╭──
/-- PROGRESS_FAULT (R444, R447, R448, R456): of a jet, a sparse engine, a basin sequencer, or a terrace's router or a-clock
domain, by local handle. -/
def execProgressFault (unit : Nat) (s : State) : Res :=
  match unitKind unit with
  | some .jet => if s.jetLive (unit - 0x400) then .next (s.spareJet (unit - 0x400) 2) else .next s
  | some .reserve => if s.jetLive (560 + (unit - 0xC00)) then .next (s.spareJet (560 + (unit - 0xC00)) 2) else .next s
  | some .engine => .next (s.engineFault (unit - 0x800) 2)
  | some .basin => if s.basinReady (unit - 0x200) then .next (s.startFailover ((unit - 0x200) / 4)) else .next s
  | some .terrace => if s.terraceReady (unit - 0x100) then .next (s.startFailover (unit - 0x100)) else .next s
  | _ => .next s

end Sys2Proof.Machine
end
╰──
**TASK INSTRUCTIONS**
Lines from the one containing "- 0x800) 2)" through the last line of the listing are to be restated word for word; no other line may appear.

**WRITTEN RESPONSE**
  | some .engine => .next (s.engineFault (unit - 0x800) 2)
  | some .basin => if s.basinReady (unit - 0x200) then .next (s.startFailover ((unit - 0x200) / 4)) else .next s
  | some .terrace => if s.terraceReady (unit - 0x100) then .next (s.startFailover (unit - 0x100)) else .next s
  | _ => .next s

end Sys2Proof.Machine
end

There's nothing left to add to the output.